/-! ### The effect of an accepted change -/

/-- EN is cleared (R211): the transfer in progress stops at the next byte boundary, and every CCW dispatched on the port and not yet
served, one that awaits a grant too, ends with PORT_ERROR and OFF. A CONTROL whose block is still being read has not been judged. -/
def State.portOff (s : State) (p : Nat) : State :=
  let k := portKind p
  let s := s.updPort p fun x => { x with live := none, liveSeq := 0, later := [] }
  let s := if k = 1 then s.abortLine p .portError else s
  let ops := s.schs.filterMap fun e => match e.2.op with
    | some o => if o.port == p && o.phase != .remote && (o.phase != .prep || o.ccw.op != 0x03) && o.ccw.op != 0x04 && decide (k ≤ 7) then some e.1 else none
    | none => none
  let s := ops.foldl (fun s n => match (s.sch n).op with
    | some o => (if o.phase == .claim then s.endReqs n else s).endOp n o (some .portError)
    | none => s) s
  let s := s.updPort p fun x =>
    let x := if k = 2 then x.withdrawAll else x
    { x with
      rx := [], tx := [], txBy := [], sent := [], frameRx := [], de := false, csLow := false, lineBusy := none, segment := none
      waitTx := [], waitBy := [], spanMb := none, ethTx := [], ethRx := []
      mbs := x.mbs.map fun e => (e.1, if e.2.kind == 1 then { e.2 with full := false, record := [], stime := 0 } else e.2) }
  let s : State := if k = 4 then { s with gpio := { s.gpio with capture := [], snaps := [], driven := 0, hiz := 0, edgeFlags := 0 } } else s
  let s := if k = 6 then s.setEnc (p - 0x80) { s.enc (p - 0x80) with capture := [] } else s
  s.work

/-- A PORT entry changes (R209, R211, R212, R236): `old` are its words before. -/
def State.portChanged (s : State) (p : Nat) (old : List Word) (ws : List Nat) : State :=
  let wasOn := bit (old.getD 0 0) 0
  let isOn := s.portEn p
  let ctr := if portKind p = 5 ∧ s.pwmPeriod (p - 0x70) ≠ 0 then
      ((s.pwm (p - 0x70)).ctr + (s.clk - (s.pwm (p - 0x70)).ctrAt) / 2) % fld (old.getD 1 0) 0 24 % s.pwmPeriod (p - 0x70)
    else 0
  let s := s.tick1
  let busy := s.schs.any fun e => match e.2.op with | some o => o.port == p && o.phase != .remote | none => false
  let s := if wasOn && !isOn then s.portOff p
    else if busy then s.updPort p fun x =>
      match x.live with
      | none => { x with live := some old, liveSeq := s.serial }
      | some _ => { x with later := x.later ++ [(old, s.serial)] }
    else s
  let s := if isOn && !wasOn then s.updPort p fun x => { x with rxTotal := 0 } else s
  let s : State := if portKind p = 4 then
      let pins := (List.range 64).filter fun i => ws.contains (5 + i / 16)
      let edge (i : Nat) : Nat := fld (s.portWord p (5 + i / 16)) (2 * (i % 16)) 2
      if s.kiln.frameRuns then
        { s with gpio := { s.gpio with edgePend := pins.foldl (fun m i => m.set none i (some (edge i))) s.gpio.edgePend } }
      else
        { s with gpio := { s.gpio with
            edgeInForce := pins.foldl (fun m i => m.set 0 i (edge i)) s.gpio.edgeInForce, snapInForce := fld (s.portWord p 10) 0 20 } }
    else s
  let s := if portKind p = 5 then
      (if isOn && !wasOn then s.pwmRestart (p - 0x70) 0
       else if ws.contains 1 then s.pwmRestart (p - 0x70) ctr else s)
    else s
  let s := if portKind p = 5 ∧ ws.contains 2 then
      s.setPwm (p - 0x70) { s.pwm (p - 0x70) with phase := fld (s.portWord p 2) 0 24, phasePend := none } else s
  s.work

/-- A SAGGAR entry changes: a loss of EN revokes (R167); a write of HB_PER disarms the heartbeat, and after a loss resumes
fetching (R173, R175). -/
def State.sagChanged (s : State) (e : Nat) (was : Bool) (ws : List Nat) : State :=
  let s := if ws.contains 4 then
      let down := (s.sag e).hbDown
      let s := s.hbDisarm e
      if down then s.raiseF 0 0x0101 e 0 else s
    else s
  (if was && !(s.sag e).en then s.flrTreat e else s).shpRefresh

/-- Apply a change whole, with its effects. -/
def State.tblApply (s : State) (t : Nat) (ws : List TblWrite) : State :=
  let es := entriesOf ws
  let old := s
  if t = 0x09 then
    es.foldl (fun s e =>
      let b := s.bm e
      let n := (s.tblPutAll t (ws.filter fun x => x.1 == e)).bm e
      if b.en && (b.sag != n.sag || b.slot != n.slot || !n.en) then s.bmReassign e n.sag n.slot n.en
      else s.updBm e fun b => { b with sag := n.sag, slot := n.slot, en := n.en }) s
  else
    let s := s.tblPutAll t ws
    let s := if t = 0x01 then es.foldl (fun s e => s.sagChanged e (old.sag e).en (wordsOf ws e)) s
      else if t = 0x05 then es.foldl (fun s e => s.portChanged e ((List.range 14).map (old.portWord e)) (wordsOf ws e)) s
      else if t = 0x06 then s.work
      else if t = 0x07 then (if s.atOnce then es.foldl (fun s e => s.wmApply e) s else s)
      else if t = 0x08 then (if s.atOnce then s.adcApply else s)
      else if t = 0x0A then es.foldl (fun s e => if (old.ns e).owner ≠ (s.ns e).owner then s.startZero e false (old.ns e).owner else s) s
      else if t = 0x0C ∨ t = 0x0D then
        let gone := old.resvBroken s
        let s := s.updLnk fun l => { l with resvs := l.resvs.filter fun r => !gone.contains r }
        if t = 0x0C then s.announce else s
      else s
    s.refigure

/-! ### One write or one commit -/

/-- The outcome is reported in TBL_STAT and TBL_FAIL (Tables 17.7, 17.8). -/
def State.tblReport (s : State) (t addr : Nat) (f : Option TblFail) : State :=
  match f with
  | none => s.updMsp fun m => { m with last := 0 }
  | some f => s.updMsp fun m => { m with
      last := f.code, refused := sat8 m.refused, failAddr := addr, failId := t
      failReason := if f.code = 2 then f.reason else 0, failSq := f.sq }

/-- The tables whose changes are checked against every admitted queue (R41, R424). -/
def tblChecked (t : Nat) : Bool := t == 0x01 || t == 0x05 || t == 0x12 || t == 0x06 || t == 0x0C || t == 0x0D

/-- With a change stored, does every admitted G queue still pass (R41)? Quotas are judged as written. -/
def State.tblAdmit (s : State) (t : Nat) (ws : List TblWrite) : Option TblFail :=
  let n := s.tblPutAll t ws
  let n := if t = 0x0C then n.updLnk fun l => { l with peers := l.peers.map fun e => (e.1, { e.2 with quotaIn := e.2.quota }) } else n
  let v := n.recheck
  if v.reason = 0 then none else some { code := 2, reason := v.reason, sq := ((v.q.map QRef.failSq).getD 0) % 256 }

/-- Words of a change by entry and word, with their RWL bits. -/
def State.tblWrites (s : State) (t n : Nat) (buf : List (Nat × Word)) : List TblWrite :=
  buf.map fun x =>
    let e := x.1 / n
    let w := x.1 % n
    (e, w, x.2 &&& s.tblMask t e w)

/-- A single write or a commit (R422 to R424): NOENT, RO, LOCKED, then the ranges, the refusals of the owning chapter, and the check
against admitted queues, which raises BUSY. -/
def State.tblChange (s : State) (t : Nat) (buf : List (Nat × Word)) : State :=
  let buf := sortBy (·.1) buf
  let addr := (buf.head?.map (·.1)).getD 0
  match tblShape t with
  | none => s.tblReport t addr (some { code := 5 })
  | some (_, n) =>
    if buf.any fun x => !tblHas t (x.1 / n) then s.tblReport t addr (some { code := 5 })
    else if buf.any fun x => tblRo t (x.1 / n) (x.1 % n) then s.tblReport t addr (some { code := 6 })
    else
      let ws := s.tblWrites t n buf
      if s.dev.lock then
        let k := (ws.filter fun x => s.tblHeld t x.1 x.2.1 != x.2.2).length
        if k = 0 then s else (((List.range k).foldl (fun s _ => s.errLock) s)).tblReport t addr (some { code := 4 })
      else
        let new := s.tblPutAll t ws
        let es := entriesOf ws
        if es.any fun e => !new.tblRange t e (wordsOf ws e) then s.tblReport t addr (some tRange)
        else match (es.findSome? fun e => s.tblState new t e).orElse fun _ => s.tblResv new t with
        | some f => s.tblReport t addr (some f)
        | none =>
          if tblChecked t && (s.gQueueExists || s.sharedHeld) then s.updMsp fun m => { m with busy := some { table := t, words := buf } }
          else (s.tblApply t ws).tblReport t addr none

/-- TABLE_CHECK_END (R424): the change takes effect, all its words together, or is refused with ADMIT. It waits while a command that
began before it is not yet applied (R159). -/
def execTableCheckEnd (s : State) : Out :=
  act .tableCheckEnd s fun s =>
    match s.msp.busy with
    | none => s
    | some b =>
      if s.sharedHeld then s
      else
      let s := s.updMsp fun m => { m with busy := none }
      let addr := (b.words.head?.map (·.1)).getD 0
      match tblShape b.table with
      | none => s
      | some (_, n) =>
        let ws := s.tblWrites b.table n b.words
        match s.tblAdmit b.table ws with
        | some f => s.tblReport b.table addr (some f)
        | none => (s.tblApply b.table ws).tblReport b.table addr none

......

• Exercise instructions: Establish how many lines of the data above contain "remote". State that number and no more.

• Response area: 2